I offer my clients the option to pick their scent for their bath products, so I don't make them before they are requested. 

Can I keep my Melt and pour in a Crock pot and turn it on in the morning everyday so it is melted prior to requests and then shut it off in the evening and not lose the structure of the soap?


----------



## supersoaper3000 (Jan 19, 2011)

Depends on the temp you heat it up to, and how often you melt it.  Are you asking if you can melt soap everyday just in case you need it?  No.  Are you asking if you can melt soap on request and re-use any left over base for your next batch?  Absolutely.


----------



## Genny (Jan 20, 2011)

Be careful when melting soap in the crock pot, it burns quite easily.
If you're just making small batches at a time, a double boiler or microwave might be easier.


----------



## pixybratt (Jan 20, 2011)

the shop i help out at uses one at work, well not a crock pot it's a  deep fryer, and it has temp settings and it must be on the very lowest like almost not on. and it can only be on for short periods of time, unless i am using a lot of soap and keep melting new soap, other wise it becomes yellowish and cloudy from being over heated.


----------



## heartandsoap (Jan 20, 2011)

a little zap in the microwave. Have never used a crock pot. Just don't overheat your soap or you'll lose the lather.


----------



## AZ Soaper (Jan 23, 2011)

I use a rice cooker as it shuts off automatically. I used to do classes for Michael's and they sold a soap cooker that was just a rice cooker.


----------



## Catmehndi (Jan 24, 2011)

The most important thing is to not let it evaporate too much - unless you want to add more liquids to it.

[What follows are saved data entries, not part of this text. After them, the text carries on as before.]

/-! ## Memory accesses of a thread (12; 05 R138 to R145) -/

/-- 12 R316, R317; 05 R138, R140, R141: a scalar load whose address checks, translation and taint wait have passed, at
address base + offset x size. Its bytes come from the region store buffer or a settled L1 copy (the register is written at
once, with empty taint), from an unsettled copy (written at once, the line's tag in its taint), or from its home (a LOAD
enters the FIFO under a free tag and the thread leaves rotation). No byte of memory changes.
12 R336: AMLD always asks the home, and takes no byte of the region store buffer. -/
def Obligations.ScalarLoadResult : Prop :=
  (∀ (s : State) (o : BitVec 10) (n : Bool) (b d : BitVec 5) (p : Place),
     let os : List Opnd := [.s b n]
     let L := fun (i : Instr) (bytes : Nat) (ext : Word → Word) =>
       let x : Access := { index := 0, addr := s.x b + o.signExtend 64 * BitVec.ofNat 64 bytes, width := bytes }
       s.access .read os os [x] = .ok [(x, p)] →
       (∀ v, s.way s.cur (x, p) false = .now v →
         Completes i s (fun t => RegFrame s t os (onlyReg d.toNat) noReg noReg s.me.run s.me.srseed ∧ Issued s t 4 ∧
           t.me.sval d.toNat = (if d = 0 then 0 else ext (BitVec.ofNat 64 v)) ∧ t.me.staint d.toNat = 0)) ∧
       (∀ v g, s.way s.cur (x, p) false = .unsettled v → s.me.freeTag = some g →
         Completes i s (fun t => t.mem = s.mem ∧ t.fifo = s.fifo ∧ Issued s t 4 ∧ t.me.run = s.me.run ∧
           t.me.sval d.toNat = (if d = 0 then 0 else ext (BitVec.ofNat 64 v)) ∧
           t.me.staint d.toNat = (if d = 0 then 0 else tagBit g) ∧
           NMap.get {} t.me.tags g = ⟨true, s.me.nextAge, 0, [(p.home, lineOf p.loc)], []⟩)) ∧
       (∀ g, s.way s.cur (x, p) false = .home → s.me.freeTag = some g →
         Completes i s (fun t => t.mem = s.mem ∧ Issued s t 4 ∧ t.me.run = .waiting .reply ∧
           t.fifo = s.fifo ++ [{ src := .thread s.cur, place := p, kind := .load bytes, tag := some g }] ∧
           NMap.get {} t.me.tags g = ⟨true, s.me.nextAge, 1, [], [(p.home, lineOf p.loc)]⟩))
     s.enterInstr .any .plain = .ok {} →
     L (.lb o n b d) 1 (fun v => (v.setWidth 8).signExtend 64) ∧ L (.lh o n b d) 2 (fun v => (v.setWidth 16).signExtend 64) ∧
     L (.lw o n b d) 4 (fun v => (v.setWidth 32).signExtend 64) ∧ L (.ld o n b d) 8 (fun v => v) ∧
     L (.lbu o n b d) 1 (fun v => v) ∧ L (.lhu o n b d) 2 (fun v => v) ∧ L (.lwu o n b d) 4 (fun v => v)) ∧
  (∀ (s : State) (z : BitVec 3) (n : Bool) (a d : BitVec 5) (p : Place) (g : Nat),
     let w := 2 ^ (z.toNat % 4)
     let x : Access := { index := 0, addr := s.x a, width := w }
     s.enterInstr .core .plain = .ok {} → (s.x a).toNat / 2 ^ 60 ≠ 12 → s.access .read [.s a n] [.s a n] [x] = .ok [(x, p)] →
     s.me.freeTag = some g →
       Completes (.amld z n a d) s (fun t => t.mem = s.mem ∧ Issued s t 4 ∧ t.me.run = .waiting .reply ∧
         t.fifo = s.fifo ++ [{ src := .thread s.cur, place := p, kind := .load w, tag := some g }] ∧
         t.me.inflight = some ⟨some g, .scalar d.toNat w (decide (z.toNat < 3)), [⟨0, p, w, false, none⟩]⟩))
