-- ==== Sys2Proof/Laws/State.lean ====
section
/-! SUPPORT. The fields of the state after each named update, and the parts of the device read back after it. -/

namespace Sys2Proof.Machine

/-! ## setThread -/

@[simp] theorem State.setThread_agenda (s : State) (t : Nat) (x : Thread) : (s.setThread t x).agenda = s.agenda := rfl
@[simp] theorem State.setThread_pace (s : State) (t : Nat) (x : Thread) : (s.setThread t x).pace = s.pace := rfl
@[simp] theorem State.setThread_cur (s : State) (t : Nat) (x : Thread) : (s.setThread t x).cur = s.cur := rfl
@[simp] theorem State.setThread_cycle (s : State) (t : Nat) (x : Thread) : (s.setThread t x).cycle = s.cycle := rfl
@[simp] theorem State.setThread_dieReset (s : State) (t : Nat) (x : Thread) : (s.setThread t x).dieReset = s.dieReset := rfl
@[simp] theorem State.setThread_fresh (s : State) (t : Nat) (x : Thread) : (s.setThread t x).fresh = s.fresh := rfl
@[simp] theorem State.setThread_mem (s : State) (t : Nat) (x : Thread) : (s.setThread t x).mem = s.mem := rfl
@[simp] theorem State.setThread_cores (s : State) (t : Nat) (x : Thread) : (s.setThread t x).cores = s.cores := rfl
@[simp] theorem State.setThread_clusters (s : State) (t : Nat) (x : Thread) : (s.setThread t x).clusters = s.clusters := rfl
@[simp] theorem State.setThread_fifo (s : State) (t : Nat) (x : Thread) : (s.setThread t x).fifo = s.fifo := rfl
@[simp] theorem State.setThread_rq (s : State) (t : Nat) (x : Thread) : (s.setThread t x).rq = s.rq := rfl
@[simp] theorem State.setThread_dirs (s : State) (t : Nat) (x : Thread) : (s.setThread t x).dirs = s.dirs := rfl
@[simp] theorem State.setThread_slices (s : State) (t : Nat) (x : Thread) : (s.setThread t x).slices = s.slices := rfl
@[simp] theorem State.setThread_etcs (s : State) (t : Nat) (x : Thread) : (s.setThread t x).etcs = s.etcs := rfl
@[simp] theorem State.setThread_engines (s : State) (t : Nat) (x : Thread) : (s.setThread t x).engines = s.engines := rfl
@[simp] theorem State.setThread_nextCmd (s : State) (t : Nat) (x : Thread) : (s.setThread t x).nextCmd = s.nextCmd := rfl
@[simp] theorem State.setThread_changed (s : State) (t : Nat) (x : Thread) : (s.setThread t x).changed = s.changed := rfl
@[simp] theorem State.setThread_hostBias (s : State) (t : Nat) (x : Thread) : (s.setThread t x).hostBias = s.hostBias := rfl
@[simp] theorem State.setThread_flips (s : State) (t : Nat) (x : Thread) : (s.setThread t x).flips = s.flips := rfl
@[simp] theorem State.setThread_launches (s : State) (t : Nat) (x : Thread) : (s.setThread t x).launches = s.launches := rfl
@[simp] theorem State.setThread_nextLaunch (s : State) (t : Nat) (x : Thread) : (s.setThread t x).nextLaunch = s.nextLaunch := rfl
@[simp] theorem State.setThread_funcs (s : State) (t : Nat) (x : Thread) : (s.setThread t x).funcs = s.funcs := rfl
@[simp] theorem State.setThread_cps (s : State) (t : Nat) (x : Thread) : (s.setThread t x).cps = s.cps := rfl
@[simp] theorem State.setThread_preempts (s : State) (t : Nat) (x : Thread) : (s.setThread t x).preempts = s.preempts := rfl
@[simp] theorem State.setThread_saved (s : State) (t : Nat) (x : Thread) : (s.setThread t x).saved = s.saved := rfl
@[simp] theorem State.setThread_debugger (s : State) (t : Nat) (x : Thread) : (s.setThread t x).debugger = s.debugger := rfl
@[simp] theorem State.setThread_breakpoints (s : State) (t : Nat) (x : Thread) : (s.setThread t x).breakpoints = s.breakpoints := rfl
@[simp] theorem State.setThread_service (s : State) (t : Nat) (x : Thread) : (s.setThread t x).service = s.service := rfl
@[simp] theorem State.setThread_host (s : State) (t : Nat) (x : Thread) : (s.setThread t x).host = s.host := rfl
@[simp] theorem State.setThread_hostWrites (s : State) (t : Nat) (x : Thread) : (s.setThread t x).hostWrites = s.hostWrites := rfl
@[simp] theorem State.setThread_ioLast (s : State) (t : Nat) (x : Thread) : (s.setThread t x).ioLast = s.ioLast := rfl
@[simp] theorem State.setThread_maps (s : State) (t : Nat) (x : Thread) : (s.setThread t x).maps = s.maps := rfl
@[simp] theorem State.setThread_picks (s : State) (t : Nat) (x : Thread) : (s.setThread t x).picks = s.picks := rfl
@[simp] theorem State.setThread_badLines (s : State) (t : Nat) (x : Thread) : (s.setThread t x).badLines = s.badLines := rfl
@[simp] theorem State.setThread_lostLines (s : State) (t : Nat) (x : Thread) : (s.setThread t x).lostLines = s.lostLines := rfl
@[simp] theorem State.setThread_taken (s : State) (t : Nat) (x : Thread) : (s.setThread t x).taken = s.taken := rfl
@[simp] theorem State.setThread_pushed (s : State) (t : Nat) (x : Thread) : (s.setThread t x).pushed = s.pushed := rfl
@[simp] theorem State.setThread_later (s : State) (t : Nat) (x : Thread) : (s.setThread t x).later = s.later := rfl
@[simp] theorem State.setThread_closed (s : State) (t : Nat) (x : Thread) : (s.setThread t x).closed = s.closed := rfl
@[simp] theorem State.setThread_ioq (s : State) (t : Nat) (x : Thread) : (s.setThread t x).ioq = s.ioq := rfl
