theorem RoundTrip.afadd (z : Bool) (m : Bool) (n : Bool) (b : BitVec 5) (a : BitVec 5) (d : BitVec 5) : RoundTrip.Statement (.afadd z m n b a d) := by
  intro h _ rest
  refine word_round _ _ rest (RR.odd_toWord _ _) ?_
  rw [decode32_13 _ (RR.major_toWord _ _), RR.ofWord_toWord]
  cases z <;> rfl

theorem RoundTrip.amin (z : Bool) (m : Bool) (n : Bool) (b : BitVec 5) (a : BitVec 5) (d : BitVec 5) : RoundTrip.Statement (.amin z m n b a d) := by
  intro h _ rest
  refine word_round _ _ rest (RR.odd_toWord _ _) ?_
  rw [decode32_13 _ (RR.major_toWord _ _), RR.ofWord_toWord]
  cases z <;> rfl

theorem RoundTrip.amax (z : Bool) (m : Bool) (n : Bool) (b : BitVec 5) (a : BitVec 5) (d : BitVec 5) : RoundTrip.Statement (.amax z m n b a d) := by
  intro h _ rest
  refine word_round _ _ rest (RR.odd_toWord _ _) ?_
  rw [decode32_13 _ (RR.major_toWord _ _), RR.ofWord_toWord]
  cases z <;> rfl

theorem RoundTrip.aminu (z : Bool) (m : Bool) (n : Bool) (b : BitVec 5) (a : BitVec 5) (d : BitVec 5) : RoundTrip.Statement (.aminu z m n b a d) := by
  intro h _ rest
  refine word_round _ _ rest (RR.odd_toWord _ _) ?_
  rw [decode32_13 _ (RR.major_toWord _ _), RR.ofWord_toWord]
  cases z <;> rfl

theorem RoundTrip.amaxu (z : Bool) (m : Bool) (n : Bool) (b : BitVec 5) (a : BitVec 5) (d : BitVec 5) : RoundTrip.Statement (.amaxu z m n b a d) := by
  intro h _ rest
  refine word_round _ _ rest (RR.odd_toWord _ _) ?_
  rw [decode32_13 _ (RR.major_toWord _ _), RR.ofWord_toWord]
  cases z <;> rfl

theorem RoundTrip.aand (z : Bool) (m : Bool) (n : Bool) (b : BitVec 5) (a : BitVec 5) (d : BitVec 5) : RoundTrip.Statement (.aand z m n b a d) := by
  intro h _ rest
  refine word_round _ _ rest (RR.odd_toWord _ _) ?_
  rw [decode32_13 _ (RR.major_toWord _ _), RR.ofWord_toWord]
  cases z <;> rfl

theorem RoundTrip.aor (z : Bool) (m : Bool) (n : Bool) (b : BitVec 5) (a : BitVec 5) (d : BitVec 5) : RoundTrip.Statement (.aor z m n b a d) := by
  intro h _ rest
  refine word_round _ _ rest (RR.odd_toWord _ _) ?_
  rw [decode32_13 _ (RR.major_toWord _ _), RR.ofWord_toWord]
  cases z <;> rfl

theorem RoundTrip.axor (z : Bool) (m : Bool) (n : Bool) (b : BitVec 5) (a : BitVec 5) (d : BitVec 5) : RoundTrip.Statement (.axor z m n b a d) := by
  intro h _ rest
  refine word_round _ _ rest (RR.odd_toWord _ _) ?_
  rw [decode32_13 _ (RR.major_toWord _ _), RR.ofWord_toWord]
  cases z <;> rfl

theorem RoundTrip.aswap (z : Bool) (m : Bool) (n : Bool) (b : BitVec 5) (a : BitVec 5) (d : BitVec 5) : RoundTrip.Statement (.aswap z m n b a d) := by
  intro h _ rest
  refine word_round _ _ rest (RR.odd_toWord _ _) ?_
  rw [decode32_13 _ (RR.major_toWord _ _), RR.ofWord_toWord]
  cases z <;> rfl

theorem RoundTrip.acas (z : Bool) (m : Bool) (n : Bool) (b : BitVec 5) (a : BitVec 5) (d : BitVec 5) : RoundTrip.Statement (.acas z m n b a d) := by
  intro h _ rest
  refine word_round _ _ rest (RR.odd_toWord _ _) ?_
  rw [decode32_13 _ (RR.major_toWord _ _), RR.ofWord_toWord]
  cases z <;> rfl

theorem RoundTrip.fence (s : BitVec 2) (k : BitVec 4) : RoundTrip.Statement (.fence s k) := by
  intro h _ rest
  refine word_round _ _ rest (RR.odd_toWord _ _) ?_
  rw [decode32_14 _ (RR.major_toWord _ _), RR.ofWord_toWord]
  obtain ⟨e1, e2⟩ := zext3 s
  obtain ⟨e3, e4⟩ := zext5 k
  simp only [decodeFence, e1, e2, e3, e4]; rfl

theorem RoundTrip.tclr (v : Bool) (d : BitVec 5) : RoundTrip.Statement (.tclr v d) := by
  intro h _ rest
  refine word_round _ _ rest (RR.odd_toWord _ _) ?_
  rw [decode32_14 _ (RR.major_toWord _ _), RR.ofWord_toWord]
  obtain ⟨e1, e2, e3⟩ := bit3_bits v false
  simp only [decodeFence, e1, bit3_high]; rfl

theorem RoundTrip.tjoin (w : Bool) (v : Bool) (n : Bool) (a : BitVec 5) (d : BitVec 5) : RoundTrip.Statement (.tjoin w v n a d) := by
  intro h _ rest
  refine word_round _ _ rest (RR.odd_toWord _ _) ?_
  rw [decode32_14 _ (RR.major_toWord _ _), RR.ofWord_toWord]
  obtain ⟨e1, e2, e3⟩ := bit3_bits v w
  simp only [decodeFence, e1, e2, e3]; rfl

theorem RoundTrip.twait (w : Bool) (n : Bool) (a : BitVec 5) : RoundTrip.Statement (.twait w n a) := by
  intro h _ rest
  refine word_round _ _ rest (RR.odd_toWord _ _) ?_
  rw [decode32_14 _ (RR.major_toWord _ _), RR.ofWord_toWord]
  obtain ⟨e1, e2, e3⟩ := bit3_bits false w
  simp only [decodeFence, e1, e2, e3]; rfl

theorem RoundTrip.bar (n : Bool) (a : BitVec 5) : RoundTrip.Statement (.bar n a) := by
  intro h _ rest
  refine word_round _ _ rest (RR.odd_toWord _ _) ?_
  rw [decode32_15 _ (RR.major_toWord _ _), RR.ofWord_toWord]
  first | rfl | exact if_pos (by simpa [Instr.wf] using h)

theorem RoundTrip.baradd (z : Bool) (m : Bool) (n : Bool) (b : BitVec 5) (a : BitVec 5) (d : BitVec 5) : RoundTrip.Statement (.baradd z m n b a d) := by
  intro h _ rest
  refine word_round _ _ rest (RR.odd_toWord _ _) ?_
  rw [decode32_15 _ (RR.major_toWord _ _), RR.ofWord_toWord]
  cases z <;> rfl

theorem RoundTrip.barfadd (m : Bool) (n : Bool) (b : BitVec 5) (a : BitVec 5) (d : BitVec 5) : RoundTrip.Statement (.barfadd m n b a d) := by
  intro h _ rest
  refine word_round _ _ rest (RR.odd_toWord _ _) ?_
  rw [decode32_15 _ (RR.major_toWord _ _), RR.ofWord_toWord]
  first | rfl | exact if_pos (by simpa [Instr.wf] using h)

theorem RoundTrip.chsend (m : Bool) (n : Bool) (b : BitVec 5) (a : BitVec 5) : RoundTrip.Statement (.chsend m n b a) := by
  intro h _ rest
  refine word_round _ _ rest (RR.odd_toWord _ _) ?_
  rw [decode32_16 _ (RR.major_toWord _ _), RR.ofWord_toWord]
  first | rfl | exact if_pos (by simpa [Instr.wf] using h)

theorem RoundTrip.chrecv (n : Bool) (a : BitVec 5) (d : BitVec 5) : RoundTrip.Statement (.chrecv n a d) := by
  intro h _ rest
  refine word_round _ _ rest (RR.odd_toWord _ _) ?_
  rw [decode32_16 _ (RR.major_toWord _ _), RR.ofWord_toWord]
  first | rfl | exact if_pos (by simpa [Instr.wf] using h)

theorem RoundTrip.amld (z : BitVec 3) (n : Bool) (a : BitVec 5) (d : BitVec 5) : RoundTrip.Statement (.amld z n a d) := by
  intro h _ rest
  refine word_round _ _ rest (RR.odd_toWord _ _) ?_
  rw [decode32_16 _ (RR.major_toWord _ _), RR.ofWord_toWord]
  first | rfl | exact if_pos (by simpa [Instr.wf] using h)

theorem RoundTrip.amst (z : BitVec 2) (m : Bool) (n : Bool) (b : BitVec 5) (a : BitVec 5) : RoundTrip.Statement (.amst z m n b a) := by
  intro h _ rest
  refine word_round _ _ rest (RR.odd_toWord _ _) ?_
  rw [decode32_16 _ (RR.major_toWord _ _), RR.ofWord_toWord]
  obtain ⟨e1, e2⟩ := zext3 z
  simp only [decodeMessage, e1, e2]; rfl

theorem RoundTrip.amopAadd (z : Bool) (m : Bool) (n : Bool) (b : BitVec 5) (a : BitVec 5) (d : BitVec 5) : RoundTrip.Statement (.amopAadd z m n b a d) := by
  intro h _ rest
  refine word_round _ _ rest (RR.odd_toWord _ _) ?_
  rw [decode32_16 _ (RR.major_toWord _ _), RR.ofWord_toWord]
  cases z <;> rfl

theorem RoundTrip.amopAfadd (z : Bool) (m : Bool) (n : Bool) (b : BitVec 5) (a : BitVec 5) (d : BitVec 5) : RoundTrip.Statement (.amopAfadd z m n b a d) := by
  intro h _ rest
  refine word_round _ _ rest (RR.odd_toWord _ _) ?_
  rw [decode32_16 _ (RR.major_toWord _ _), RR.ofWord_toWord]
  cases z <;> rfl

theorem RoundTrip.amopAmin (z : Bool) (m : Bool) (n : Bool) (b : BitVec 5) (a : BitVec 5) (d : BitVec 5) : RoundTrip.Statement (.amopAmin z m n b a d) := by
  intro h _ rest
  refine word_round _ _ rest (RR.odd_toWord _ _) ?_
  rw [decode32_16 _ (RR.major_toWord _ _), RR.ofWord_toWord]
  cases z <;> rfl

theorem RoundTrip.amopAmax (z : Bool) (m : Bool) (n : Bool) (b : BitVec 5) (a : BitVec 5) (d : BitVec 5) : RoundTrip.Statement (.amopAmax z m n b a d) := by
  intro h _ rest
  refine word_round _ _ rest (RR.odd_toWord _ _) ?_
  rw [decode32_16 _ (RR.major_toWord _ _), RR.ofWord_toWord]
  cases z <;> rfl

theorem RoundTrip.amopAminu (z : Bool) (m : Bool) (n : Bool) (b : BitVec 5) (a : BitVec 5) (d : BitVec 5) : RoundTrip.Statement (.amopAminu z m n b a d) := by
  intro h _ rest
  refine word_round _ _ rest (RR.odd_toWord _ _) ?_
  rw [decode32_16 _ (RR.major_toWord _ _), RR.ofWord_toWord]
  cases z <;> rfl

theorem RoundTrip.amopAmaxu (z : Bool) (m : Bool) (n : Bool) (b : BitVec 5) (a : BitVec 5) (d : BitVec 5) : RoundTrip.Statement (.amopAmaxu z m n b a d) := by
  intro h _ rest
  refine word_round _ _ rest (RR.odd_toWord _ _) ?_
  rw [decode32_16 _ (RR.major_toWord _ _), RR.ofWord_toWord]
  cases z <;> rfl

theorem RoundTrip.amopAand (z : Bool) (m : Bool) (n : Bool) (b : BitVec 5) (a : BitVec 5) (d : BitVec 5) : RoundTrip.Statement (.amopAand z m n b a d) := by
  intro h _ rest
  refine word_round _ _ rest (RR.odd_toWord _ _) ?_
  rw [decode32_16 _ (RR.major_toWord _ _), RR.ofWord_toWord]
  cases z <;> rfl

theorem RoundTrip.amopAor (z : Bool) (m : Bool) (n : Bool) (b : BitVec 5) (a : BitVec 5) (d : BitVec 5) : RoundTrip.Statement (.amopAor z m n b a d) := by
  intro h _ rest
  refine word_round _ _ rest (RR.odd_toWord _ _) ?_
  rw [decode32_16 _ (RR.major_toWord _ _), RR.ofWord_toWord]
  cases z <;> rfl

theorem RoundTrip.amopAxor (z : Bool) (m : Bool) (n : Bool) (b : BitVec 5) (a : BitVec 5) (d : BitVec 5) : RoundTrip.Statement (.amopAxor z m n b a d) := by
  intro h _ rest
  refine word_round _ _ rest (RR.odd_toWord _ _) ?_
  rw [decode32_16 _ (RR.major_toWord _ _), RR.ofWord_toWord]
  cases z <;> rfl

theorem RoundTrip.amopAswap (z : Bool) (m : Bool) (n : Bool) (b : BitVec 5) (a : BitVec 5) (d : BitVec 5) : RoundTrip.Statement (.amopAswap z m n b a d) := by
  intro h _ rest
  refine word_round _ _ rest (RR.odd_toWord _ _) ?_
  rw [decode32_16 _ (RR.major_toWord _ _), RR.ofWord_toWord]
  cases z <;> rfl

theorem RoundTrip.amopAcas (z : Bool) (m : Bool) (n : Bool) (b : BitVec 5) (a : BitVec 5) (d : BitVec 5) : RoundTrip.Statement (.amopAcas z m n b a d) := by
  intro h _ rest
  refine word_round _ _ rest (RR.odd_toWord _ _) ?_
  rw [decode32_16 _ (RR.major_toWord _ _), RR.ofWord_toWord]
  cases z <;> rfl

theorem RoundTrip.fork (p : BitVec 5) : RoundTrip.Statement (.fork p) := by
  intro h _ rest
  refine word_round _ _ rest (TC.odd_toWord _ _) ?_
  rw [decode32_17 _ (TC.major_toWord _ _), TC.ofWord_toWord]
  first | rfl | exact if_pos (by simpa [Instr.wf] using h)

theorem RoundTrip.meet (w : BitVec 12) (p : BitVec 5) : RoundTrip.Statement (.meet w p) := by
  intro h _ rest
  refine word_round _ _ rest (TC.odd_toWord _ _) ?_
  rw [decode32_17 _ (TC.major_toWord _ _), TC.ofWord_toWord]
  first | rfl | exact if_pos (by simpa [Instr.wf] using h)

theorem RoundTrip.meetC (w : BitVec 12) (q : BitVec 5) (p : BitVec 5) : RoundTrip.Statement (.meetC w q p) := by
  intro h _ rest
  refine word_round _ _ rest (TC.odd_toWord _ _) ?_
  rw [decode32_17 _ (TC.major_toWord _ _), TC.ofWord_toWord]
  first | rfl | exact if_pos (by simpa [Instr.wf] using h)

theorem RoundTrip.done : RoundTrip.Statement (.done) := by
  intro h _ rest
  refine word_round _ _ rest (TC.odd_toWord _ _) ?_
  rw [decode32_17 _ (TC.major_toWord _ _), TC.ofWord_toWord]
  first | rfl | exact if_pos (by simpa [Instr.wf] using h)

theorem RoundTrip.align : RoundTrip.Statement (.align) := by
  intro h _ rest
  refine word_round _ _ rest (TC.odd_toWord _ _) ?_
  rw [decode32_17 _ (TC.major_toWord _ _), TC.ofWord_toWord]
  first | rfl | exact if_pos (by simpa [Instr.wf] using h)

theorem RoundTrip.yield : RoundTrip.Statement (.yield) := by
  intro h _ rest
  refine word_round _ _ rest (TC.odd_toWord _ _) ?_
  rw [decode32_17 _ (TC.major_toWord _ _), TC.ofWord_toWord]
  first | rfl | exact if_pos (by simpa [Instr.wf] using h)

theorem RoundTrip.spawn (p : BitVec 5) : RoundTrip.Statement (.spawn p) := by
  intro h _ rest
  refine word_round _ _ rest (TC.odd_toWord _ _) ?_
  rw [decode32_18 _ (TC.major_toWord _ _), TC.ofWord_toWord]
  first | rfl | exact if_pos (by simpa [Instr.wf] using h)

theorem RoundTrip.waitw : RoundTrip.Statement (.waitw) := by
  intro h _ rest
  refine word_round _ _ rest (TC.odd_toWord _ _) ?_
  rw [decode32_18 _ (TC.major_toWord _ _), TC.ofWord_toWord]
  first | rfl | exact if_pos (by simpa [Instr.wf] using h)

theorem RoundTrip.taskend : RoundTrip.Statement (.taskend) := by
  intro h _ rest
  refine word_round _ _ rest (TC.odd_toWord _ _) ?_
  rw [decode32_18 _ (TC.major_toWord _ _), TC.ofWord_toWord]
  first | rfl | exact if_pos (by simpa [Instr.wf] using h)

I know a lot of people use the microwave but I wouldn't nor would I want to buy a soap made that way.


----------



## Tabitha (Jan 24, 2011)

My experince is, you can remelt M&P a couple of times. If you remelt it too many times it gets rubbery.


----------



## Melharma (Jun 8, 2011)

I don't think the crock pot idea is very good, you don't want to melt and re melt the same base over and over.  The texture will be compromised.


----------



## soapbuddy (Jun 8, 2011)

Tabitha said:
			
		

> My experince is, you can remelt M&P a couple of times. If you remelt it too many times it gets rubbery.


Exactly.


----------